Dataset entries
※

/-! ### Reading through the image (R182) -/

/-- A line's words after the composition of R182: `held` when a stale mark or a tag makes them HELD, `logical` the
copy-0 line that forces name. -/
def State.compose (s : State) (up : Bool) (L logical : Nat) (held poisoned : Bool) : List Word :=
  let l := s.line up L
  let cov := s.heldCover up L
  let bad := poisoned || (up && s.classSafe 1 (16 + lineChan L))
  (List.range 4).map fun k =>
    let w := l.word k
    let w := if held || cov.testBit k then worsen w qHeld else w
    let w := s.forceWord up (4 * logical + k) w
    if bad then mkW qBad (wp w) else w

/-- A read that a held list answers counts in NULL_STROKES/5 (R134). -/
def State.countHeld (s : State) (up : Bool) (L mask : Nat) : State :=
  if s.heldCover up L &&& mask = 0 then s else s.bump 0x02032 5

/-- No line. -/
def Place.none : Place := ⟨false, 0, 0, .none⟩

/-- Where line L of a tier stands for a stroke of this tide and generation t − back (R99, R101). -/
def State.placeOf (s : State) (up : Bool) (back L : Nat) : Place :=
  match if up then none else s.activeHalf.regionAt 0 L with
  | none => ⟨up, L, L, none⟩
  | some (r, reg) => ⟨false, reg.copyLine (s.genCopy back) L, L, some (2 * r + s.genCopy back, s.genTag back)⟩

/-- The stale mark of a place's copy names its generation (R103). -/
def State.isStale (s : State) (k g : Nat) : Bool := Tab.get 4 s.image.stale k == g

/-- A scheduled read of one line (R102, R103); none on a schedule fault. `free` says that a read of the previous generation
goes unchecked. -/
def State.schedRead (s : State) (p : Place) (free : Bool) (mask : Nat) : State × Option (List Word) :=
  let (s, bad) := s.checkLine p.up p.line
  let s := s.countHeld p.up p.line mask
  match p.reg with
  | none => (s, some (s.compose p.up p.line p.logical false bad))
  | some (k, g) =>
    if free then (s, some (s.compose false p.line p.logical false bad))
    else if s.isStale k g then (s.bump 0x02026, some (s.compose false p.line p.logical true bad))
    else if (s.line false p.line).tagIs g then (s, some (s.compose false p.line p.logical false bad))
    else (s, none)

/-! ### Writing a line (R52, R101, R178 to R180) -/

/-- A DISCRETE point's flock word with its bit replaced and the quality that R163 gives. -/
def mergeBit (old new : Word) (b : Nat) : Word :=
  let p := wp old
  mkW (worst (wq old) (wq new))
    ((if p.testBit b then p - 2 ^ b else p) + (if (wp new).testBit 0 then 2 ^ b else 0))

/-- The words of a write as they land on a line: as presented, or each with one bit merged into the word that stands
there. -/
def Line.landing (l : Line) (w : List Word) : Option Nat → List Word
  | none => w
  | some b => (List.range 4).map fun k => mergeBit (l.word k) (w.getD k 0) b

/-- A partial write refused because its line is poisoned (R179). -/
def State.refusePoison (s : State) (up : Bool) (P : Nat) : State :=
  (s.bumpFld 0x03022 0 17 0).fire 50 (lineInst up P) (4 * P)

/-- The side store of a line after a write that sets a tag, or that sets none and leaves a voided tag void (R101, R170). -/
def Line.retag (l : Line) (tag : Option Nat) : Line :=
  match tag with
  | some g => { l with tag := g, sideBad := false, tagVoid := false }
  | none => { l with sideBad := false, tagVoid := l.tagVoid || l.sideBad }

/-- A partial write refused because the line is poisoned keeps its content and sets the tag it would have set; a line that
the side store alone made poisoned stays so by its poison bit (R170, R179). -/
def Line.refused (l : Line) (tag : Option Nat) : Line :=
  match tag with
  | some g => { l with tag := g, sideBad := false, tagVoid := false, poison := l.poison || l.sideBad }
  | none => l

※

→ **What needs to be done**
Copy out each line of the records above that includes "range".

→ **Task result**
  (List.range 4).map fun k =>
  | some b => (List.range 4).map fun k => mergeBit (l.word k) (w.getD k 0) b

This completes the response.